Шрифт:
Величко криво усмехнулся, а Мельников медленно кивнул.
— Да ты ешь, ешь, Олег, остынет же, — Константин Георгиевич покосился на Мельникова, который даже не притронулся к стоящей перед ним еде.
«Врёт или нет? — подумал он, делая глоток из бокала и наблюдая за напряжённым лицом собеседника. — А вдруг вся эта история с детьми — враньё от первого до последнего слова. Очень уж интересная там компания подобралась — дочь Савельева, внучка генерала Ледовского, сын самого Мельникова, тот отчаянный пацан с нижних ярусов, умудрившийся выбраться с замурованного этажа и спасти тех несчастных людей с карантина, обречённых на смерть. Теперь ещё и какой-то Поляков, дружащий с дочкой Рябинина и ставший свидетелем заговора. Нарочно не придумаешь. Наверчено, как в авантюрном романе. Слишком наверчено».
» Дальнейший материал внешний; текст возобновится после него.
-- ==== Sys2Proof/Syntax.lean ====
section
/-! DEFINITION. The four commands, one constructor per row of spec/opcode_table.json.

Operands have exactly the widths of 30_encoding.md R63 to R66; every value of an operand field is legal (R69). -/

namespace Sys2Proof

/-- The block's instructions: the commands a host issues one at a time (00_scope.md section 1). -/
inductive Instr where
  /-- `INIT cfgp` (R63, R140): configure and enable every bus of the configuration table. -/
  | init (cfgp : BitVec 1)
  /-- `SETSCL bus, freq` (R64, R80): set one bus's SCL frequency. -/
  | setScl (bus : BitVec 8) (freq : BitVec 32)
  /-- `SENDBYTE bus, dev, reg, data` (R65, R114): write one byte to a register of a device. -/
  | sendByte (bus dev reg data : BitVec 8)
  /-- `RECEIVEBYTE bus, dev, reg` (R66, R115): read one byte from a register of a device. -/
  | receiveByte (bus dev reg : BitVec 8)
deriving DecidableEq, Repr

end Sys2Proof
end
У Величко, как и у каждого члена Совета имелась своя служба безопасности. Точнее, называлась она не так в лоб — стыдливо маскировалась под отдел по сбору информации. Курировал этот отдел личный помощник Величко — Слава Дорохов. Сам Константин Георгиевич в работу этого отдела не лез, о методах их предпочитал ничего не знать, но услугами, конечно, пользовался. Куда без информации? Надо бы поручить Славе покопать в этом направлении. Хорошо покопать. А на это нужно время.
— Значит, ты подозреваешь Рябинина? — прервал Величко затянувшуюся паузу. — А ведь Алексей Игнатьевич ему доверял, я помню. Хотя Рябинин и мне не слишком нравится, но что-то мне кажется, жидковат Юра для аферы такого размаха. Ведь, насколько я понимаю, ты сейчас пытаешься увязать смерть Ледовского и Савельева.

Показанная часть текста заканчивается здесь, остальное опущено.